Drug resistance and relapse is common in cancer treatments with chemotherapeutics, and while drug combinations with naturally occurring, differentiation-inducing retinoic acid (RA) provide remission-free cures for one type of liquid tumor, solid tumors present major problems for delivery. Here, inspired by filoviruses that can be microns in length, flexible filomicelles that self-assemble from an amphiphilic block copolymer (PEG-PCL) are shown to effectively deliver RA and paclitaxel (TAX) to several solid tumor models, particularly in the liver. These hydrophobic compounds synergistically load into the cores of the elongated micelles, and the coloaded micelles prove most effective at causing cell death, ploidy, and durable regression of tumors compared to free drugs or to separately loaded drugs. RA-TAX filomicelles also reduce mortality of human lung or liver derived cancers engrafted at liver, intraperitoneal, and subcutaneous sites in immunodeficient mice. In vitro studies show that the dual drug micelles effectively suppress proliferation while upregulating a generic differentiation marker. The results highlight the potency of dual-loaded filomicelles in killing cancer cells or else driving their differentiation away from growth.

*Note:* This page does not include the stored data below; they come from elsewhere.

-- ==== Sys2Proof/Laws/FramesTile.lean ====
section
/-! SUPPORT. The frame of every operation of channels, edges, converters, faults and environment: which parts of the block it can change. -/

namespace Sys2Proof.Machine

set_option linter.all false

theorem Block.remask_keeps {ps : List Part} {a0 : Block} {b : Block}
    (h_ : Keeps ps a0 b) (hl : partsIn [.chans, .chMask] ps = true) :
    Keeps ps a0 (Block.remask b) := by
  unfold Block.remask
  try dsimp only
  repeat' (first
    | intro _ | with_reducible exact h_ | with_reducible apply Keeps.forEach | with_reducible apply Block.onChan_keeps
    | with_reducible assumption | exact partsIn_trans (m := [.chans, .chMask]) (by decide) hl | dsimp only
    | with_reducible apply Keeps.chMask)

theorem Block.settleFrom_keeps {ps : List Part} {a0 : Block} {b : Block} {c x : Nat}
    (h_ : Keeps ps a0 b) (hl : partsIn [.chans] ps = true) :
    Keeps ps a0 (Block.settleFrom b c x) := by
  unfold Block.settleFrom
  try dsimp only
  repeat' (first
    | intro _ | with_reducible exact h_ | with_reducible apply Block.onChan_keeps
    | exact partsIn_trans (m := [.chans]) (by decide) hl | dsimp only)

theorem Block.saturationCheck_keeps {ps : List Part} {a0 : Block} {b : Block}
    (h_ : Keeps ps a0 b) (hl : partsIn [.regs, .ev] ps = true) :
    Keeps ps a0 (Block.saturationCheck b) := by
  unfold Block.saturationCheck
  try dsimp only
  repeat' (first
    | with_reducible exact h_ | with_reducible apply Block.raise_keeps | exact partsIn_trans (m := [.regs, .ev]) (by decide) hl
    | split | dsimp only)

theorem Block.polarityCheck_keeps {ps : List Part} {a0 : Block} {b : Block}
    (h_ : Keeps ps a0 b) (hl : partsIn [.regs, .ev] ps = true) :
    Keeps ps a0 (Block.polarityCheck b) := by
  unfold Block.polarityCheck
  try dsimp only
  repeat' (first
    | intro _ | with_reducible exact h_ | with_reducible apply Keeps.when | with_reducible apply Block.raise_keeps
    | with_reducible assumption | exact partsIn_trans (m := [.regs, .ev]) (by decide) hl | dsimp only)

theorem Block.plateChecks_keeps {ps : List Part} {a0 : Block} {b : Block}
    (h_ : Keeps ps a0 b) (hl : partsIn [.regs, .ev] ps = true) :
    Keeps ps a0 (Block.plateChecks b) := by
  unfold Block.plateChecks
  try dsimp only
  repeat' (first
    | intro _ | with_reducible exact h_ | with_reducible apply Keeps.when | with_reducible apply Block.saturationCheck_keeps
    | with_reducible apply Block.polarityCheck_keeps | with_reducible assumption
    | exact partsIn_trans (m := [.regs, .ev]) (by decide) hl | dsimp only)

theorem Block.deposit_keeps {ps : List Part} {a0 : Block} {b : Block} {c t : Nat} {q : Int} {command : Bool}
    (h_ : Keeps ps a0 b) (hl : partsIn [.chans] ps = true) :
    Keeps ps a0 (Block.deposit b c t q command) := by
  unfold Block.deposit
  try dsimp only
  repeat' (first
    | intro _ | with_reducible exact h_ | with_reducible apply Keeps.ite | with_reducible apply Block.onChan_keeps
    | exact partsIn_trans (m := [.chans]) (by decide) hl | dsimp only)

theorem Block.pulsesNow_keeps {ps : List Part} {a0 : Block} {b : Block} {l : List (Ch × Point × Int)}
    (h_ : Keeps ps a0 b) (hl : partsIn [.chans] ps = true) :
    Keeps ps a0 (Block.pulsesNow b l) := by
  unfold Block.pulsesNow
  try dsimp only
  repeat' (first
    | intro _ | with_reducible exact h_ | with_reducible apply Keeps.forEach | with_reducible apply Block.onChan_keeps
    | with_reducible apply Block.deposit_keeps | with_reducible assumption | exact partsIn_trans (m := [.chans]) (by decide) hl
    | dsimp only)

theorem Block.onPlate_keeps {ps : List Part} {a0 : Block} {b : Block} {f : Plate → Plate}
    (h_ : Keeps ps a0 b) (hl : partsIn [.plate] ps = true) :
    Keeps ps a0 (Block.onPlate b f) := by
  unfold Block.onPlate
  try dsimp only
  repeat' (first
    | with_reducible exact h_ | exact partsIn_trans (m := [.plate]) (by decide) hl | dsimp only | with_reducible apply Keeps.plate)

theorem Block.plateRead_keeps {ps : List Part} {a0 : Block} {b : Block} {image : Option (List Byte)}
    (h_ : Keeps ps a0 b) (hl : partsIn [.plate, .regs, .ev, .free] ps = true) :
    Keeps ps a0 (Block.plateRead b image) := by
  unfold Block.plateRead
  try dsimp only
  repeat' (first
    | intro _ | with_reducible exact h_ | with_reducible apply Keeps.ite | with_reducible apply Block.freeNext_keeps
    | with_reducible apply Block.raise_keeps | with_reducible apply Block.plateChecks_keeps
    | with_reducible apply Block.onPlate_keeps | exact partsIn_trans (m := [.plate, .regs, .ev, .free]) (by decide) hl | split
    | dsimp only)

theorem Block.tileTold_keeps {ps : List Part} {a0 : Block} {b : Block}
    (h_ : Keeps ps a0 b) (hl : partsIn [.regs, .ev] ps = true) :
    Keeps ps a0 (Block.tileTold b) := by
  unfold Block.tileTold
  try dsimp only
  repeat' (first
    | with_reducible exact h_ | with_reducible apply Keeps.ite | with_reducible apply Block.raise_keeps
    | exact partsIn_trans (m := [.regs, .ev]) (by decide) hl | dsimp only)

theorem Block.plateReadTold_keeps {ps : List Part} {a0 : Block} {b : Block} {image : Option (List Byte)}
    (h_ : Keeps ps a0 b) (hl : partsIn [.plate, .regs, .ev, .free] ps = true) :
    Keeps ps a0 (Block.plateReadTold b image) := by
  unfold Block.plateReadTold
  try dsimp only
  repeat' (first
    | with_reducible exact h_ | with_reducible apply Keeps.ite | with_reducible apply Block.plateRead_keeps
    | with_reducible apply Block.tileTold_keeps | exact partsIn_trans (m := [.plate, .regs, .ev, .free]) (by decide) hl
    | dsimp only)

theorem Block.plateReread_keeps {ps : List Part} {a0 : Block} {b : Block} {reads : List (Option Word64)}
    (h_ : Keeps ps a0 b) (hl : partsIn [.plate, .regs, .ev] ps = true) :
    Keeps ps a0 (Block.plateReread b reads) := by
  unfold Block.plateReread
  try dsimp only
  repeat' (first
    | intro _ | with_reducible exact h_ | with_reducible apply Keeps.ite | with_reducible apply Block.bump_keeps
    | with_reducible apply Block.raise_keeps | with_reducible apply Block.onPlate_keeps
    | exact partsIn_trans (m := [.plate, .regs, .ev]) (by decide) hl | dsimp only)

theorem Block.noisyOrbit_keeps {ps : List Part} {a0 : Block} {b : Block} {c : Nat}
    (h_ : Keeps ps a0 b) (hl : partsIn [.chans, .regs, .ev] ps = true) :
    Keeps ps a0 (Block.noisyOrbit b c) := by
  unfold Block.noisyOrbit
  try dsimp only
  repeat' (first
    | intro _ | with_reducible exact h_ | with_reducible apply Keeps.ite | with_reducible apply Block.onChan_keeps
    | with_reducible apply Block.setReg_keeps | with_reducible apply Block.raise_keeps
    | exact partsIn_trans (m := [.chans, .regs, .ev]) (by decide) hl | dsimp only)

theorem Block.channelsOrbit_keeps {ps : List Part} {a0 : Block} {b : Block} {whole : Bool}
    (h_ : Keeps ps a0 b) (hl : partsIn [.chans, .regs, .ev] ps = true) :
    Keeps ps a0 (Block.channelsOrbit b whole) := by
  unfold Block.channelsOrbit
  try dsimp only
  repeat' (first
    | intro _ | with_reducible exact h_ | with_reducible apply Keeps.ite | with_reducible apply Keeps.forEach
    | with_reducible apply Block.onChan_keeps | with_reducible apply Block.noisyOrbit_keeps | with_reducible assumption
    | exact partsIn_trans (m := [.chans, .regs, .ev]) (by decide) hl | dsimp only)

theorem Block.leakageReport_keeps {ps : List Part} {a0 : Block} {b : Block} {l : List (Ch × Int)}
    (h_ : Keeps ps a0 b) (hl : partsIn [.chans, .regs, .ev] ps = true) :
    Keeps ps a0 (Block.leakageReport b l) := by
  unfold Block.leakageReport
  try dsimp only
  repeat' (first
    | intro _ | with_reducible exact h_ | with_reducible apply Keeps.ite | with_reducible apply Keeps.forEach
    | with_reducible apply Block.onChan_keeps | with_reducible apply Block.setReg_keeps
    | with_reducible apply Block.raiseOnce_keeps | with_reducible assumption
    | exact partsIn_trans (m := [.chans, .regs, .ev]) (by decide) hl | dsimp only)

theorem Block.iuEdge_keeps {ps : List Part} {a0 : Block} {b : Block} {selector t : Nat}
    (h_ : Keeps ps a0 b) (hl : partsIn [.iu] ps = true) :
    Keeps ps a0 (Block.iuEdge b selector t) := by
  unfold Block.iuEdge
  try dsimp only
  repeat' (first
    | intro _ | with_reducible exact h_ | with_reducible apply Keeps.ite | with_reducible apply Block.onIu_keeps
    | exact partsIn_trans (m := [.iu]) (by decide) hl | split | dsimp only)

theorem Block.markerEdges_keeps {ps : List Part} {a0 : Block} {b : Block} {l : List (Lane × Point)}
    (h_ : Keeps ps a0 b) (hl : partsIn [.iu] ps = true) :
    Keeps ps a0 (Block.markerEdges b l) := by
  unfold Block.markerEdges
  try dsimp only
  repeat' (first
    | intro _ | with_reducible exact h_ | with_reducible apply Keeps.forEach | with_reducible apply Block.iuEdge_keeps
    | with_reducible assumption | exact partsIn_trans (m := [.iu]) (by decide) hl | dsimp only)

511. Engineered Donor Marrow Macrophages Phagocytose Cancer Cells and Aggressively Shrink Solid Tumor Xenografts Compared to Tumor Associated Macrophages

Cell-based immunotherapies such as those based on engineered T-cells appear safe and often effective against liquid tumors. In solid tumors, macrophages are typically abundant, but the density of tumor associated macrophages (TAMs) correlates with poor clinical outcomes as they promote tumor growth, immunosuppression, and are nonphagocytic. In our studies, less differentiated donor marrow phagocytes are engineered to target tumors and selectively phagocytose cancer cells. Xenograft tumors were made on the flanks of NSG mice using a tdTomato human lung carcinoma cell line (A549). Systemic injections of anti-human IgG (anti-hum) with large tumors (~70 mm2) showed no effect on tumor growth. However, systemic injection of bone marrow from donor NSG mice together with biweekly anti-hum treatments effectively stopped growth of the solid tumors. Replacing anti-hum with a non-specific antibody had no effect on tumor growth. Based on tdTomato signal intensity within macrophages isolated from tumors, 10-fold more donor macrophages are phagocytic compared to resident TAMs (2-3% are phagocytic). Since cancer cells express on their surface ‘self’ markers that limit the phagocytosis of these cells, we inhibited the ‘self’ receptors on the injected donor phagocytes prior to systemic injection of the donor marrow. This combination of ‘self’-receptor inhibition with anti-hum causes a rapid decrease in tumor burden, shrinking tumors by ~40% in just 10 days compared to a similar growth of untreated tumors in the same time period. The anti-hum injection was again necessary as injection of a non-specific antibody failed to affect tumor growth. Tumor analysis showed that >85% of macrophages that were ‘self’-receptor inhibited had phagocytosed the tdTomato A549 cells, which is ~30-fold greater than resident macrophages. Importantly, these cell therapy treatments appear safe with no significant decreases in hematocrit or platelets, which is unlike the anemia that has been reported upon systemic injection of ‘self’ inhibitors. Our results thus suggest that therapies based on engineered macrophages can be safe and effective against solid tumors if three requirements are met: a phagocytic phenotype, target opsonization, and inhibition of ‘self’ signaling.